'Taking offence at jokes is stupid' | Stand-ups discuss free speech and comedy

'Taking offence at jokes is stupid'

Stand-ups discuss free speech and comedy

Taking offence at jokes displays a ‘self-imposed stupidity’, comedians claimed yesterday.

They argued that the boundaries imposed by political correctness narrowed audiences’ thinking and led them to lazy, knee-jerk reactions.

Most outspoken at the Battle Of Ideas festival were American satirist Will Franken – who has long taken arms against liberal censoriousness – and Tom Walker, who performs in character as angry political reporter Jonathan Pie, pictured.

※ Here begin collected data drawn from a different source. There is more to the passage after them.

/-- Every micro-operation of a battery or hub command ends it or lowers the count. -/
theorem endsOrLowers_micro (hi : needsOperand i = false) (hs : Runs i s) (hm : (microList i)[s.upc]? = some m) :
    EndsOrLowers i s (m s) := by
  rcases micro_cases hm with ⟨hg, h⟩ | ⟨hg, h⟩ | ⟨r, hg, h⟩ | ⟨-, h⟩ | ⟨-, hu, h⟩ | ⟨-, hu, h⟩ | ⟨md, hmd, -⟩
  · refine PollMoves.endsOrLowers ?_ hs hm (pollsAt_of_hgetAt s.dir hg)
    rw [pollBus_of_isHub (isHub_of_hgetAt hg).1, h]
    exact pollMoves_hget s
  · refine PollMoves.endsOrLowers ?_ hs hm (pollsAt_of_hsetAt s.dir hg)
    rw [pollBus_of_isHub (isHub_of_isMutating (isMutating_of_hsetAt hg).1), h]
    exact pollMoves_hset s
  · refine PollMoves.endsOrLowers ?_ hs hm (pollsAt_of_grdAt hg)
    rw [pollBus_of_isBattery (isBattery_of_grdAt hg), h]
    exact pollMoves_grd r s
  · rw [h]; exact .inl rfl
  · exact hs.endsOrLowers_of_upc hm (by simp [h, hu]) (by rw [h]) (by rw [h])
  · cases hmut : mutation i s.status <;> rw [hmut] at h <;>
      exact hs.endsOrLowers_of_upc hm (by simp [h, hu]) (by rw [h]; rfl) (by rw [h]; rfl)
  · simp [(needsOperand_iff_mode i).2 ⟨md, hmd⟩] at hi

/-- A running battery or hub command comes to its result within the steps that the count leaves it. -/
theorem Runs.ends {n : Nat} (hi : needsOperand i = false) (hs : Runs i s) (hupc : s.upc ≤ finIndex i)
    (hn : stepsLeft i s ≤ n) : ∃ k t, k ≤ n ∧ Reaches k s t ∧ t.ph = .done := by
  induction n generalizing s with
  | zero => have := hs.stepsLeft_pos; omega
  | succ n ih =>
    obtain ⟨m, hm⟩ : ∃ m, (microList i)[s.upc]? = some m :=
      ⟨_, List.getElem?_eq_getElem (by rw [microList_length]; omega)⟩
    have hstep := step_micro hs.ph hs.word hm
    by_cases hd : (m s).ph = .done
    · exact ⟨1, m s, by omega, .one hstep, hd⟩
    · have hlt := (endsOrLowers_micro hi hs hm).resolve_left hd
      obtain ⟨k, t, hk, hreach, ht⟩ := ih (hs.micro hm hd) (upc_micro_le hm) (by omega)
      exact ⟨k + 1, t, by omega, .step hstep hreach, ht⟩

end

/-- Settles O59: at most the opening of the bus, four polls and two other steps are left. -/
theorem everyPolledCommandEnds : Obligations.EveryPolledCommandEnds := by
  intro s i hs hr hd hi
  obtain ⟨j, hruns, hupc⟩ := hs.runs hr
  obtain rfl : j = i := by simpa [hruns.word] using hd
  refine hruns.ends hi hupc ?_
  have hopening : (if s.isOpen (pollBus j) then 0 else 1) ≤ 1 := by split <;> omega
  calc stepsLeft j s
      ≤ (if s.isOpen (pollBus j) then 0 else 1) + budgetFrom j s.cfg.maxAttempts s.upc := hruns.stepsLeft_le hupc
    _ ≤ 1 + budgetFrom j s.cfg.maxAttempts 0 := Nat.add_le_add hopening (budgetFrom_anti j _ (Nat.zero_le _))
    _ ≤ 1 + (4 * (2 * s.cfg.maxAttempts - 1) + 2) := Nat.add_le_add_left (budgetFrom_zero_le _ hi) 1
    _ ≤ 8 * s.cfg.maxAttempts + 4 := by omega

end Sys2Proof.Machine
end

Walker told an audience at London’s Barbican Centre that he was the target of outrage after his alter-ego made a misogynist joke on an online video. He said he was astounded ‘at the lack of trust’ in the piece as fiction, and added: ‘I’m not being misogynist, the character is being misogynist. Have the intelligence to appreciate writing.’

Franken said ‘political correctness causes stupidity’ because it restricted the range of ideas deemed permissible, and said it had led to a death of the satirical tradition that drew him to the UK in the first place, saying the scene was now dominated by whimsy and almost nothing else.

In the audience at London’s Barbican Centre, comedian Simon Evans said the comedy circuit was ‘ridiculously self-policing’ which led to a narrow political outlook. Franken agreed, saying Stewart Lee had become the ‘landed gentry’ of the scene.

Walker said comedy seem to attract more criticism for breaching boundaries than other art forms. ‘It doesn’t happen with theatre or opera,’ he said. ‘Stand-up is seen as a lower art and can be censored more easily.’

Adding that ‘it’s fashionable to be censorious’, he argued that free speech should be paramount. ‘If you are a racist you should be able to say racist things,’  he said – a position which he argued was different from endorsing racism.

Fellow comedian Timandra Harkness flipped the usual line, arguing in favour of ‘the right to be offended, to have my lazy thinking shaken up’.

Walker agreed, saying: ‘And why is being offended a bad thing? Who gives a shit.’

Jodie Ginsberg, chief executive ofIndex On Censorship, said freedom of speech ‘has to apply in both directions’ - whether ‘punching up or punching down’. 

And on the Charlie Hebdo incident, she said: ‘Men with guns don't need protection from cartoonists.’

Ginsberg also said that the Communications Act, which has been used to prosecute people for making bad-taste jokes online is flawed, because it makes it illegal to send ‘offensive’ messages – but with no legal definition of the term, ’anyone can decide what is offensive’.

Chortle editor Steve Bennett argued that sometimes those protesting about political correctness killing comedy might just be on the ‘wrong side of history’, and said comedians should expect protest if they peddle attitudes in their set that might legitimise hatred.

‘When alternative comedy came along, old-school comics moaned about "political correctness gone mad" when it just meant their sexist, racist and lazy jokes had fallen out of fashion,’ he said. ‘No one should aim to be the sort of stand-up left complaining that they can’t say "darkie" in their act anymore.’